• _What is required_
Search the entries below for "hperm". Report each line where it occurs.

• _Exercise data_
/-- The table of a code tree is well-formed when the leaves hold the symbols 0 to n - 1 and no path is longer than 32
(41 R152). -/
theorem CodeTree.toTable_wf (T : CodeTree) (n : Nat)
    (hperm : ((T.codes 0 0).map (·.1)).Perm (List.range n)) (hdepth : T.depth ≤ 32) : TableWF (T.toTable n) n := by
  have hlen : (T.codes 0 0).length = n := by simpa using hperm.length_eq
  have hsize : T.size + 1 = 2 * n := by rw [T.size_eq 0 0, hlen]
  have hpos := T.size_pos
  have hnodup : ((T.codes 0 0).map (·.1)).Nodup := hperm.nodup_iff.mpr List.nodup_range
  have hmem : ∀ sym, sym ∈ (T.codes 0 0).map (·.1) ↔ sym < n := fun sym => by rw [hperm.mem_iff, List.mem_range]
  have huniq : ∀ {sym p1 p2 j1 j2}, T.sub 0 p1 = some (.leaf sym, j1) → T.sub 0 p2 = some (.leaf sym, j2) → p1 = p2 := by
    intro sym p1 p2 j1 j2 h1 h2
    have m1 : (sym, natOfBits p1, p1.length) ∈ T.codes 0 0 := (T.mem_codes 0 0 0 _ _ _).mpr ⟨p1, j1, h1, by simp, by simp⟩
    have m2 : (sym, natOfBits p2, p2.length) ∈ T.codes 0 0 := (T.mem_codes 0 0 0 _ _ _).mpr ⟨p2, j2, h2, by simp, by simp⟩
    have := List.inj_on_of_nodup_map hnodup m1 m2 rfl
    simp only [Prod.mk.injEq, true_and] at this
    rw [← bitsOf_natOfBits p1, ← bitsOf_natOfBits p2, this.1, this.2]
  have hleaf : ∀ {sym}, sym < n → ∃ path j, T.sub 0 path = some (.leaf sym, j) := by
    intro sym h
    obtain ⟨⟨s, b, l⟩, hm, hs⟩ := List.mem_map.mp ((hmem sym).mpr h)
    obtain ⟨path, j, hp, -⟩ := (T.mem_codes 0 0 0 _ _ _).mp hm
    simp only at hs; subst hs
    exact ⟨path, j, hp⟩
  have hget : ∀ {path T' j}, T.sub 0 path = some (T', j) → (T.layout 0)[j]? = some (T'.top j) := by
    intro path T' j h; have := CodeTree.layout_get h; rwa [Nat.sub_zero] at this
  have hleafAt : ∀ {i sym}, (T.layout 0)[i]? = some (Node.leaf sym) → ∃ path, T.sub 0 path = some (.leaf sym, i) := by
    intro i sym h
    obtain ⟨path, T', hs, htop⟩ := CodeTree.of_layout_get h
    cases T' with
    | leaf s => simp only [CodeTree.top, Node.leaf.injEq] at htop; subst htop; exact ⟨path, hs⟩
    | node x y => simp [CodeTree.top] at htop
  refine ⟨by omega, by simp [CodeTree.toTable], by simp [CodeTree.toTable]; omega, ?_, ?_, ?_, ?_, ?_, ?_⟩
  · intro i c0 c1 h
    obtain ⟨path, T', hs, htop⟩ := CodeTree.of_layout_get h
    have hb := (CodeTree.sub_bounds hs).2.1
    cases T' with
    | leaf s => simp [CodeTree.top] at htop
    | node x y =>
      simp only [CodeTree.top, Node.node.injEq] at htop
      have hx := x.size_pos
      have hy := y.size_pos
      simp only [CodeTree.size] at hb
      omega
  · intro j h1 h2
    obtain ⟨path, T', hs⟩ := T.exists_sub 0 j (by omega) (by omega)
    rcases List.eq_nil_or_concat path with rfl | ⟨init, b, rfl⟩
    · simp only [CodeTree.sub, Option.some.injEq, Prod.mk.injEq] at hs; omega
    · have hb := CodeTree.sub_bounds hs
      obtain ⟨T1, i, hi⟩ : ∃ T1 i, T.sub 0 init = some (T1, i) := by
        have key : ∀ (p : List Bool) (U : CodeTree) (k : Nat) (q : List Bool) (r : CodeTree × Nat),
            U.sub k (p ++ q) = some r → ∃ T1 i, U.sub k p = some (T1, i) := by
          intro p
          induction p with
          | nil => intro U k q r _; exact ⟨U, k, U.sub_nil k⟩
          | cons d rest ih =>
            intro U k q r h
            cases U with
            | leaf s => simp [CodeTree.sub] at h
            | node x y =>
              simp only [CodeTree.sub, List.cons_append] at h ⊢
              split at h <;> rename_i hd <;> simp only [hd] <;> exact ih _ _ _ _ h
        exact key init T 0 [b] (T', j) (by simpa using hs)
      refine ⟨i, ?_, ?_⟩
      · have hch := hs
        rw [List.concat_eq_append, CodeTree.sub_append _ hi] at hch
        cases T1 with
        | leaf s => simp [CodeTree.sub] at hch
        | node x y =>
          refine ⟨i + 1, i + 1 + x.size, hget hi, ?_⟩
          cases b <;> simp [CodeTree.sub] at hch <;> omega
      · intro i' hi'
        obtain ⟨p', b', T2, T3, h2, h3⟩ := CodeTree.sub_of_isChild hi'
        have := CodeTree.sub_unique h3 hs
        rw [List.concat_eq_append] at this
        obtain ⟨rfl, -⟩ := List.append_inj' this rfl
        rw [h2] at hi; simp only [Option.some.injEq, Prod.mk.injEq] at hi; exact hi.2
  · intro j hj
    obtain ⟨path, T', hs⟩ := T.exists_sub 0 j (by omega) (by omega)
    exact ⟨path, CodeTree.follow_of_sub [] (T.sub_nil 0) hs⟩
  · intro sym h
    obtain ⟨path, j, hp⟩ := hleaf h
    refine ⟨j, hget hp, ?_⟩
    intro i' hi'
    obtain ⟨p', hp'⟩ := hleafAt hi'
    have := huniq hp' hp
    subst this
    rw [hp'] at hp; simp only [Option.some.injEq, Prod.mk.injEq] at hp; exact hp.2
  · intro i sym h
    obtain ⟨path, hp⟩ := hleafAt h
    exact (hmem sym).mp (List.mem_map.mpr
      ⟨_, (T.mem_codes 0 0 0 sym (natOfBits path) path.length).mpr ⟨path, i, hp, by simp, by simp⟩, rfl⟩)
  · intro path i sym hf hl
    obtain ⟨T', hs⟩ := CodeTree.sub_of_follow hf
    have htop := hget hs
    simp only [CodeTree.toTable] at hl
    rw [htop] at hl
    have hT : T' = .leaf sym := by cases T' <;> simp_all [CodeTree.top]
    subst hT
    have hm : (sym, natOfBits path, path.length) ∈ T.codes 0 0 :=
      (T.mem_codes 0 0 0 _ _ _).mpr ⟨path, i, hs, by simp, by simp⟩
    have hd := (CodeTree.sub_bounds hs).2.2
    simp only [CodeTree.depth] at hd
    have hsym : sym < n := (hmem sym).mp (List.mem_map.mpr ⟨_, hm, rfl⟩)
    have hentry : entryFor (T.codes 0 0) sym = ⟨BitVec.ofNat 32 (natOfBits path), path.length⟩ := by
      unfold entryFor
      cases hfind : (T.codes 0 0).find? fun code => code.1 == sym with
      | none => have := List.find?_eq_none.mp hfind _ hm; simp at this
      | some code =>
        obtain ⟨s, b, l⟩ := code
        have h1 := List.mem_of_find?_eq_some hfind
        have h2 := List.find?_some hfind
        have h3 := List.inj_on_of_nodup_map hnodup h1 hm (by simpa using h2)
        simp only [Prod.mk.injEq] at h3
        simp [h3]
    refine ⟨entryFor (T.codes 0 0) sym, by simp [CodeTree.toTable, hsym], by simp [hentry], by omega, ?_⟩
    rw [hentry, BitVec.toNat_ofNat, Nat.mod_eq_of_lt]
    exact lt_of_lt_of_le (natOfBits_lt path) (Nat.pow_le_pow_right (by decide) (by omega))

• _Exercise solution_
    (hperm : ((T.codes 0 0).map (·.1)).Perm (List.range n)) (hdepth : T.depth ≤ 32) : TableWF (T.toTable n) n := by
  have hlen : (T.codes 0 0).length = n := by simpa using hperm.length_eq
  have hnodup : ((T.codes 0 0).map (·.1)).Nodup := hperm.nodup_iff.mpr List.nodup_range
  have hmem : ∀ sym, sym ∈ (T.codes 0 0).map (·.1) ↔ sym < n := fun sym => by rw [hperm.mem_iff, List.mem_range]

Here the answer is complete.